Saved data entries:
____
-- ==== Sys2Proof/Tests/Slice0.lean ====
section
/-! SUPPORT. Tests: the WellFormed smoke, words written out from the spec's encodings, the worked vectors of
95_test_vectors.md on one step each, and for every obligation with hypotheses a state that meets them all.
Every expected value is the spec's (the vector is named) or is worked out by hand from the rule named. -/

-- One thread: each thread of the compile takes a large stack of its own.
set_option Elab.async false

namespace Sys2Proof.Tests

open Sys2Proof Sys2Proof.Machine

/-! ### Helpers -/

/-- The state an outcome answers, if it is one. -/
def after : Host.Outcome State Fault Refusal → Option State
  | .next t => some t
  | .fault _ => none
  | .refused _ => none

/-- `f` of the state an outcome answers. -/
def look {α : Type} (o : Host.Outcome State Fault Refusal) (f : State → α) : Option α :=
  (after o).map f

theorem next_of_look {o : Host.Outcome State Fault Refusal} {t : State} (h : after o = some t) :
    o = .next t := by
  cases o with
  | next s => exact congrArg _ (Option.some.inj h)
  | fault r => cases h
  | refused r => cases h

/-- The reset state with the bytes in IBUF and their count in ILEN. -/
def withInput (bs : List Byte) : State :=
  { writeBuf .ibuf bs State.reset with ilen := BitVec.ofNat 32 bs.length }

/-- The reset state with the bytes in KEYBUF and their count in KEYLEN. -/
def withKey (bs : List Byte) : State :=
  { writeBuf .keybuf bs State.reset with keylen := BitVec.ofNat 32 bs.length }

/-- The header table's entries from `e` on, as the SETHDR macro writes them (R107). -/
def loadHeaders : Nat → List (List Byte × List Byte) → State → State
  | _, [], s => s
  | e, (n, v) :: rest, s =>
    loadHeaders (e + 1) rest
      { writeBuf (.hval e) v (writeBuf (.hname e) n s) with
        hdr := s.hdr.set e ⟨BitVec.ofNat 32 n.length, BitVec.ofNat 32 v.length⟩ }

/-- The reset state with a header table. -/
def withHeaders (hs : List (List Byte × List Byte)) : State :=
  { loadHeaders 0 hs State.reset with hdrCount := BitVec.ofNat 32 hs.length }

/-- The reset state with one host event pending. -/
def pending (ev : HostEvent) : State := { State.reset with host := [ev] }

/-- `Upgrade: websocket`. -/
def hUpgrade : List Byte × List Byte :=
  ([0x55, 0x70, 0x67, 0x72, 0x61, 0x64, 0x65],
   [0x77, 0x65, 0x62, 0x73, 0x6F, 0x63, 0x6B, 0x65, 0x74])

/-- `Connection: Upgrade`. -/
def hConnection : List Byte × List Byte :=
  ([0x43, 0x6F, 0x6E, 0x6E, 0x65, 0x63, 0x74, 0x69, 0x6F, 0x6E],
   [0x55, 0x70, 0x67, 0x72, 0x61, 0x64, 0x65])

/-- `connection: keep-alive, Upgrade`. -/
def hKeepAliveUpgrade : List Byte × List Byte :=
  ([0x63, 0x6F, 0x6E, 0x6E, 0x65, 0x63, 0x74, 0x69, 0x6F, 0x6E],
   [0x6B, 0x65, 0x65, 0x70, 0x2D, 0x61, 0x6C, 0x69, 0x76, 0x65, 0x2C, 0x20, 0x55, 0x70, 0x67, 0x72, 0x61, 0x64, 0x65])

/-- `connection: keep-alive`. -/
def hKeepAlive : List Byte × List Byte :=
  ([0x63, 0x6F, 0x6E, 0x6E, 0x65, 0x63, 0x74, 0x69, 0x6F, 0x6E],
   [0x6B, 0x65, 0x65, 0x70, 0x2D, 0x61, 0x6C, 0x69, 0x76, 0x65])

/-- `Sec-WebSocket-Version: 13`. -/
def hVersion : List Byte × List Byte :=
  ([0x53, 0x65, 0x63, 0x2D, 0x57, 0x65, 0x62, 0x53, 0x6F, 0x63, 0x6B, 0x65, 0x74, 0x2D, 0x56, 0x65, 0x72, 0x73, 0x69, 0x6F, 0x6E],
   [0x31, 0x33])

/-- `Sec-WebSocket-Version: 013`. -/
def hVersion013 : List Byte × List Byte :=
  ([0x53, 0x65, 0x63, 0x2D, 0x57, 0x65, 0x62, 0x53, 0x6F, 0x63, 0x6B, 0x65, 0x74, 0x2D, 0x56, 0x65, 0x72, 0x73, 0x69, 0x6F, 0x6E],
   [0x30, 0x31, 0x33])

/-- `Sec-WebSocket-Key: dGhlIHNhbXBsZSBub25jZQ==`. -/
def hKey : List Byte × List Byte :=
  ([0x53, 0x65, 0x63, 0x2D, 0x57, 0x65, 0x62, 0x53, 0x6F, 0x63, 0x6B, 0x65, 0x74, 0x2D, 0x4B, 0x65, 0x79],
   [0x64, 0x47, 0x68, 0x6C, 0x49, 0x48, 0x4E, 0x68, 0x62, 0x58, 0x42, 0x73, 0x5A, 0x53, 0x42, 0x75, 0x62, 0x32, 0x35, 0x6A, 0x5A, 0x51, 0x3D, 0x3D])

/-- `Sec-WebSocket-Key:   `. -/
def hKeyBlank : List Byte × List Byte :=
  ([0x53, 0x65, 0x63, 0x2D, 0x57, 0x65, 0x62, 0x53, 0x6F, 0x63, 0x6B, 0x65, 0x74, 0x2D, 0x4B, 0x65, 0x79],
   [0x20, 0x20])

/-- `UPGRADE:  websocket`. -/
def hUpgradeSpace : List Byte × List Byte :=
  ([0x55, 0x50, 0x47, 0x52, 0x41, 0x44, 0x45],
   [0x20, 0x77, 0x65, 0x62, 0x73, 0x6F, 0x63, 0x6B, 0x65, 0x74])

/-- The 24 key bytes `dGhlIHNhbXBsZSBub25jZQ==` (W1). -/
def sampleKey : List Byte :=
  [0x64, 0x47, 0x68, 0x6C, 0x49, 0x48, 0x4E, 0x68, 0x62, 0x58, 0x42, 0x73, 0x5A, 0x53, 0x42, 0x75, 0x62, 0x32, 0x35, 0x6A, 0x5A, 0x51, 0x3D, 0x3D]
____
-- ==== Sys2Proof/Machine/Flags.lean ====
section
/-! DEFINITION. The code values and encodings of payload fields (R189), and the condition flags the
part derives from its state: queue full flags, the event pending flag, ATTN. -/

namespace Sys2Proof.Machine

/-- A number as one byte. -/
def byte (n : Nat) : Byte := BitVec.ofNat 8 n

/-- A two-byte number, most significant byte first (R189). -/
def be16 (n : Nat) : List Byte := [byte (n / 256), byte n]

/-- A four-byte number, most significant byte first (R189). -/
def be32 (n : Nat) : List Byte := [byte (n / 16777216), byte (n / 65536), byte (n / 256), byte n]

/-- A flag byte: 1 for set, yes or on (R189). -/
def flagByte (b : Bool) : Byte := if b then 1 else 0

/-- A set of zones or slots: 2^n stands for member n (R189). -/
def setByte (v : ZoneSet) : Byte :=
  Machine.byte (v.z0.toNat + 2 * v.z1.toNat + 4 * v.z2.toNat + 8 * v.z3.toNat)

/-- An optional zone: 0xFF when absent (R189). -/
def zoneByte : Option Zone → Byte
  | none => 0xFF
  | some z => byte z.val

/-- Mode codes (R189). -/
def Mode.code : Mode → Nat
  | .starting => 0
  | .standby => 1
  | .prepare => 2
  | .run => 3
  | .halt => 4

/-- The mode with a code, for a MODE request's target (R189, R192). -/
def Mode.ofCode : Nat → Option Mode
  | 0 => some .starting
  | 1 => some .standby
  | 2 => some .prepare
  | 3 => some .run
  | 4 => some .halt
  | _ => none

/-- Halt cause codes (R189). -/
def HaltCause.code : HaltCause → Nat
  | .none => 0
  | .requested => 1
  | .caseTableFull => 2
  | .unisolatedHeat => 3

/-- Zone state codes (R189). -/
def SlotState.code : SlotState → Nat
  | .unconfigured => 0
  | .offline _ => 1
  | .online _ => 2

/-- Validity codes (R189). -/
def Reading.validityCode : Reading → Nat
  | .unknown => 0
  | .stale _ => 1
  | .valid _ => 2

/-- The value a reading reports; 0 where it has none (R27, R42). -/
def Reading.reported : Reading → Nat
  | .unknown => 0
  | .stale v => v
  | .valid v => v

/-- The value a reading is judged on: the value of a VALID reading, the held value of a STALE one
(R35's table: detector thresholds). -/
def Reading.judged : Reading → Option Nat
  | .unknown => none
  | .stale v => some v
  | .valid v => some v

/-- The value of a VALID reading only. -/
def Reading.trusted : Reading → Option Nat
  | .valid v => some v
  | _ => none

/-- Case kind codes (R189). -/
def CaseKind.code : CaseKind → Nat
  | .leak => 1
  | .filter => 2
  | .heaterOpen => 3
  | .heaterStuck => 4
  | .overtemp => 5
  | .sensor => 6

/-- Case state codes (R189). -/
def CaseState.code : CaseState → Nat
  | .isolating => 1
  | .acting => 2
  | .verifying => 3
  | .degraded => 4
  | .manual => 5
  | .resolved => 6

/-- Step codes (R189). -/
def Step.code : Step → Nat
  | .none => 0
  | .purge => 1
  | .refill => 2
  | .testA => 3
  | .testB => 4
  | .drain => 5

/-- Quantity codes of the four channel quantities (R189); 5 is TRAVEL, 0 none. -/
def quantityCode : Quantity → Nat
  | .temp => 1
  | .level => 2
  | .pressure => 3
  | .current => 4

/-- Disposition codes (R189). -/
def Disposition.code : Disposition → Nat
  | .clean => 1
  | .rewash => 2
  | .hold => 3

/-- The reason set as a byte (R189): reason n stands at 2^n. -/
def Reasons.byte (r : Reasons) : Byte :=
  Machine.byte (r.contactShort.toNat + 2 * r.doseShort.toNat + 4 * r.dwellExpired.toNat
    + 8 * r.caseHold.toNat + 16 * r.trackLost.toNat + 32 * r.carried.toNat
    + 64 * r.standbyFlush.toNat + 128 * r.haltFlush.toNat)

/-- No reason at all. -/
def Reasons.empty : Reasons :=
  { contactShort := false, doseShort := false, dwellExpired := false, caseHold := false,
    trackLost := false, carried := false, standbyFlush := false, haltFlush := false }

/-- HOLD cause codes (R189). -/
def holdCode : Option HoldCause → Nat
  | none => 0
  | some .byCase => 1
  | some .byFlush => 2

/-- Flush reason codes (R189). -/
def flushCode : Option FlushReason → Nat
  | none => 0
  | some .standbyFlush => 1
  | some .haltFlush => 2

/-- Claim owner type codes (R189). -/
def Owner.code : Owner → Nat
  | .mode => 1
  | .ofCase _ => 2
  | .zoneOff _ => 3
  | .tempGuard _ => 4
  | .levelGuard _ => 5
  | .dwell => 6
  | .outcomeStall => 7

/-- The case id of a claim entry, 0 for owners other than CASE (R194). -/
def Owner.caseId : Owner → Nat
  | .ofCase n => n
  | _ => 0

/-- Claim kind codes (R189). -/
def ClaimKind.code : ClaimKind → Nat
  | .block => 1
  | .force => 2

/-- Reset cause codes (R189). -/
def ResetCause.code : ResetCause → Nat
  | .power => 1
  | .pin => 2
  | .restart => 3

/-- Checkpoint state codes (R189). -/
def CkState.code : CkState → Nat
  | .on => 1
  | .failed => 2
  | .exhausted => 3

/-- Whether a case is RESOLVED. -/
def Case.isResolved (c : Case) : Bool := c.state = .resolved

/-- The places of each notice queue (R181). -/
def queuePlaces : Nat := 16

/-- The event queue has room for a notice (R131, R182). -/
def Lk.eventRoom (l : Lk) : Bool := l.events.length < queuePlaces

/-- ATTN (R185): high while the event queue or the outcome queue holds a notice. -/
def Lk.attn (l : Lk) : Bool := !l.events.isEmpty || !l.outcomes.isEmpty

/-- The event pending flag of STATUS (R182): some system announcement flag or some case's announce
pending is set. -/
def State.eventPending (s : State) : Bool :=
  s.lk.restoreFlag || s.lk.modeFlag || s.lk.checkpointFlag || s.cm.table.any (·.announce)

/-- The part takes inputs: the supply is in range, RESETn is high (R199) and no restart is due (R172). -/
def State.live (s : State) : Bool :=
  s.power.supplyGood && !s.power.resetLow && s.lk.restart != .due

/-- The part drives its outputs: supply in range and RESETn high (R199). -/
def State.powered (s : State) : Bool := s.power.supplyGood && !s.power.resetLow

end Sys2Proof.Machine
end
____
▶ **What you will do**: Could you write out, exactly as they stand, only the lines above that begin at the line with "-- ==== Sys2Proof/Tests/Slice0.lean" and stop after the line with "95_test_vectors.md on one"?

▶ **Task result**:
-- ==== Sys2Proof/Tests/Slice0.lean ====
section
/-! SUPPORT. Tests: the WellFormed smoke, words written out from the spec's encodings, the worked vectors of
95_test_vectors.md on one step each, and for every obligation with hypotheses a state that meets them all.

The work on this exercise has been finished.